A padlock design workflow for the generation of in situ sequencing padlock probes. Based originally on code developed in the Mats Nilsson Lab, Stockholm University (Xiaoyan, 2018), expanded to include support for SLURM job parallelisation, the use of Ensembl BLAST databases, non CDS regions, melting temperature based specificity criteria, barcode and hybridisation region design, secondary structure analysis by the lab of Petr Znamenskiy (Becalick, 2025).
First clone the repository and install it with with conda (this will automatically install all required packages):
git clone git@github.com:znamlab/multi_padlock_design.git
cd multi_padlock_design
conda env create -f environment.ymlThen, activate the new environment:
conda activate multi-padlock-designNext, install the following:
- Install BLAST+ and add it to your
PATH. - Install ClustalW2 and add it to your
PATH. - Install Clustal-Omega and add it to your
PATH.
Finally, download the reference databases for BLAST searching. You can do this automatically by running the following command once you've activated your conda environment:
mpd-download-databasesUse mpd-download-databases --help to explore options for download.
If a checksum mismatch occurs, this is likely due to an interruption during download from the FTP server.
If you want to select a different version of your refseq/ensembl database or use a different species, you can do so by downloading the data manually from the following locations:
- Download RefSeq mouse/human mRNA sequences from
https://ftp.ncbi.nlm.nih.gov/refseq/ - You need all files from mRNA_Prot ending with .rna.fna.gz
- Download Ensembl mouse/human CDS and cDNA sequences from
https://ftp.ensembl.org/pub/release-115/fasta/ - You need the files ending in .all.fa.gz from the cds and cdna subfolders
- If using Ensembl, also download the gencode annotations from
https://ftp.ebi.ac.uk/pub/databases/gencode/ - You need the gencode.v*.basic.annotation.gtf.gz file from the respective species' latest release
- For Ensembl you also need to download BioMart synonym data from
https://www.ensembl.org/biomart/martview/. You should download a TSV formatted .txt files with the following fields: Gene stable ID Gene stable ID version Transcript stable ID Transcript stable ID version HGNC symbol Gene Synonym Gene description - Unzip all the .gz files
- Place these files into subfolders called
refseqandensembl
- Update
multi_padlock_design/config.pywith the paths to the downloaded mRNA sequence files. - Set the maximum number of parallel threads for multiple sequence alignment (MSA) and BLAST searches in
config.py. - You should also select your reference transcriptome of choice. Ensembl is required if you want to design probes against non CDS regions and blast all probes against these regions for off-target searching.
- CSV file containing gene acronyms with the corresponding linker and barcode sequences, one gene per row, no header.
- FASTA file containing target sequences, each with their own FASTA header.

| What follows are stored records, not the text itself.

/-- Settles O46: inside the image a cell reads as its byte, from its end on as before. -/
theorem loadPlacesImage : Obligations.LoadPlacesImage := by
  refine fun s image hwf => ⟨fun hfits => ?fits, s.loadImage_of_tooLong⟩
  have hend : 0 + image.length ≤ memSize := (Nat.zero_add _).trans_le hfits
  refine ⟨_, s.loadImage_of_fits hfits, rfl, Memory.loadFrom_wf hwf 0 image hend, fun k b hb => ?placed, fun x hx => ?kept⟩
  case placed =>
    rw [← Nat.zero_add k]
    exact Memory.read_loadFrom_inside hwf hend hb
  case kept => exact Memory.read_loadFrom_outside s.mem 0 image (.inr ((Nat.zero_add _).trans_le hx))

end Sys2Proof.Machine
end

If you have access to a SLURM managed HPC cluster, you can create a single job per gene which will run in parallel (recommended for large gene lists):
- Create your CSV or FASTA file as described above. Then run the command:
slurm-probe-design <input_file_path>
If running locally:
- Create your CSV or FASTA file as described above. Then run the command:
probe-design <input_file_path>
These parameters can be specified at run time if running locally, or can be set for all jobs on SLURM by editing the multi_padlock_design/config.py file.

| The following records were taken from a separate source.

/-- The host port (R344, R466). -/
structure HostSt where
  /-- Partial packet (R344). -/
  part : List Byte := []
  /-- Next segment index, 0 when none is open (R344). -/
  index : Nat := 0
  /-- Last segment (R344). -/
  partAt : Nat := 0
  /-- A reply has not yet been sent (R344). -/
  busy : Bool := false
  /-- The newest reply (R344). -/
  reply : Option (List Byte) := none
  /-- Segmentation counter (R344). -/
  cSeg : Half := 0
  /-- Bus-off (R466). -/
  busOff : Bool := false
  /-- Transmit error counter of ISO 11898-1 (R466). -/
  txErr : Nat := 0
  /-- The transmitter holds a dominant level (R466). -/
  dominant : Bool := false
  /-- Bridge clock failed (R420). -/
  silent : Bool := false
  deriving DecidableEq, Repr

/-- One twin link. -/
structure TwinLinkSt where
  /-- Words of the newest checked frame (R75). -/
  last : List Dword := []
  /-- Step index of the newest frame used (R74). -/
  stepIdx : Option Half := none
  /-- Consecutive steps without a checked frame (R78). -/
  lost : Nat := 0
  /-- Link declared down (R78). -/
  down : Bool := false
  /-- The newest frame sent (R75). -/
  tx : List Dword := []
  deriving DecidableEq, Repr

/-- The twin (R74 to R79). -/
structure TwinSt where
  /-- Link TWIN1, served by Lane 1 (R74). -/
  k1 : TwinLinkSt := {}
  /-- Link TWIN2, served by Lane 2 (R74). -/
  k2 : TwinLinkSt := {}
  /-- Twin formed (R79). -/
  formed : Bool := false
  /-- The twin has formed before (R78). -/
  ever : Bool := false
  /-- This module holds the twin Leader (R76). -/
  lead : Bool := false
  /-- Twin epoch (R37, R76). -/
  epoch : Half := 0
  /-- TWIN_LOST (R78). -/
  lost : Bool := false
  /-- Share ramp after re-forming (R79). -/
  rampAt : Option Nat := none
  /-- Share of the actuator's steer torque this module drives (R77). -/
  splitS : Rat := 1
  /-- Share of the actuator's brake torque this module drives (R77). -/
  splitB : Rat := 1
  /-- Steer torque reference of the newest TW3 used (R75). -/
  refS : Int := 0
  /-- Brake torque reference of the newest TW3 used (R75). -/
  refB : Int := 0
  /-- Step indices of the 16 newest frames used on either link, newest first (R74). -/
  used : List Half := []
  /-- Words of the newest frame used (R75). -/
  partner : List Dword := []
  deriving DecidableEq, Repr

/-- What the module holds as a whole. -/
structure ModSt where
  /-- Module mode (R5). -/
  mode : Mode := .dormant
  /-- Pending target mode (R276). -/
  pend : Mode := .dormant
  /-- Vehicle-stop request (R92, R95). -/
  stopReq : Bool := false
  /-- CMD_STALE (R95). -/
  stale : Bool := false
  /-- Loss-of-command behaviour in force (R95). -/
  loc : Bool := false
  /-- Its start (R95). -/
  locAt : Nat := 0
  /-- Application cycles without a fresh command (R95). -/
  missed : Nat := 0
  /-- Last fresh command (R95). -/
  freshAt : Nat := 0
  /-- Safe stop in force (R271). -/
  stopOn : Bool := false
  /-- Safe stop ended, axes holding (R276). -/
  stopDone : Bool := false
  /-- The stop continues as variant 1 (R273). -/
  stopAs1 : Bool := false
  /-- End of the stop (R272). -/
  stopAt : Nat := 0
  /-- A stop runs (R249). -/
  stopping : Bool := false
  /-- Since when both axes are below the speed band (R272). -/
  slowSince : Option Nat := none
  /-- Late arrival (R246). -/
  late : Bool := false
  /-- A lane lost (R276). -/
  lostLane : Bool := false
  /-- Energising step: 0 none, 1 diagnostics, 2 catch-spin, 3 switching, 4 acquisition, 5 lifted (R179). -/
  runEntry : BitVec 3 := 0
  /-- Lanes whose off-state slot has run in this energising (R122). -/
  diag : List Lane := []
  /-- Axes in angle acquisition, T clamped to zero (R197). -/
  acq : List Axis := []
  /-- Start of the acquisition (R197). -/
  acqAt : Nat := 0
  /-- Axes whose tracking phase has ended (R197). -/
  acqEnd : List Axis := []
  /-- Axes whose polarity comparison has ended (R199). -/
  polDone : List Axis := []
  /-- Start of the present energising step (R179). -/
  stepAt : Nat := 0
  /-- Steer consensus lost (R204). -/
  noConS : Bool := false
  /-- Brake consensus lost (R204). -/
  noConB : Bool := false
  /-- Loss of the Leader not yet answered by a handover (R498). -/
  lossAt : Nat := 0
  /-- Roles held when the third lane became absent: the Leader (R45, R90). -/
  prevLead : Option Lane := none
  /-- Roles held when the third lane became absent: the Deputy (R45, R90). -/
  prevDep : Option Lane := none
  /-- Former Deputy of step 2 of R45 and its instant (R45). -/
  exDep : Option (Lane × Nat) := none
  /-- First wake edge (R267). -/
  wake0 : Option Nat := none
  /-- Boot held (R268). -/
  held : Bool := false
  /-- Since when every filtered ENA is inactive (R267). -/
  sleepAt : Option Nat := none
  /-- MODE_REQUEST Dormant answered; lanes prepare to sleep (R267). -/
  dormReq : Bool := false
  /-- The Leader's frame with that reply has left (R267). -/
  dormSent : Bool := false
  /-- The Service session (R275). -/
  svcSess : Half := 0
  /-- Last accepted command in Service (R275). -/
  svcAt : Nat := 0
  /-- Time in Run or Limp since confirmation (R443). -/
  runNs : Nat := 0
  /-- QUENCH requests not yet answered, oldest first: target, instant, request (R58). -/
  quenchOf : List (Lane × Nat × Req) := []
  /-- Session number last assigned (R448). -/
  lastNum : Half := 0
  /-- Module hold-only (R399). -/
  holdOnly : Bool := false
  /-- Verification: 0 none, 1 running, 2 passed, 3 failed (R367). -/
  fwState : BitVec 2 := 0
  /-- Status and logged address of a failed verification (R367). -/
  fwErr : Byte × Word := (0, 0)
  /-- Open SCHEDULE_LOAD transfer (R366). -/
  almX : Option Xfer := none
  /-- Open KEY_PROVISION transfer (R366). -/
  keyX : Option Xfer := none
  /-- PROFILE_LIMITS of steer position, 0 keeps the parameter (R241). -/
  lim0 : Nat × Nat × Nat := (0, 0, 0)
  /-- PROFILE_LIMITS of brake force (R241). -/
  lim1 : Nat × Nat × Nat := (0, 0, 0)
  /-- PROFILE_LIMITS of brake position (R241). -/
  lim2 : Nat × Nat × Nat := (0, 0, 0)
  /-- Logged address of the last LIMP_ENTRY (R92). -/
  limpCause : Word := 0
  /-- Which resources of R92 counted when last judged in Run: lanes, S sets, B sets, SENTA and SENTB, each by lane (R92). -/
  resOk : List Bool := []
  /-- PARAM_COMMIT not yet answered (R361). -/
  commitDue : Option Req := none
  /-- FW_ACTIVATE answered; the lanes restart once its reply has left (R441). -/
  fwReq : Bool := false
  deriving DecidableEq, Repr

- Species: Reference database used for specificity checks and for resolving gene acronyms when FASTA inputs are absent.
- Padlock arm length: Length of each target arm (final target sequence length is twice this value).
- Tm range: Lower and upper melting temperature bounds, assuming 0.1 µM probe, 0.075 M monovalent salt, 0.01 M bivalent salt, and 20% formamide.
A target sequence is considered sufficiently specific only if no sequence in the reference database exceeds:
- A melting temperature of 37C for both the left and right padlock arm regions (assumed to be necessary for a ligation event to occur)
- No gaps or mismatches within 3bp of the ligation site.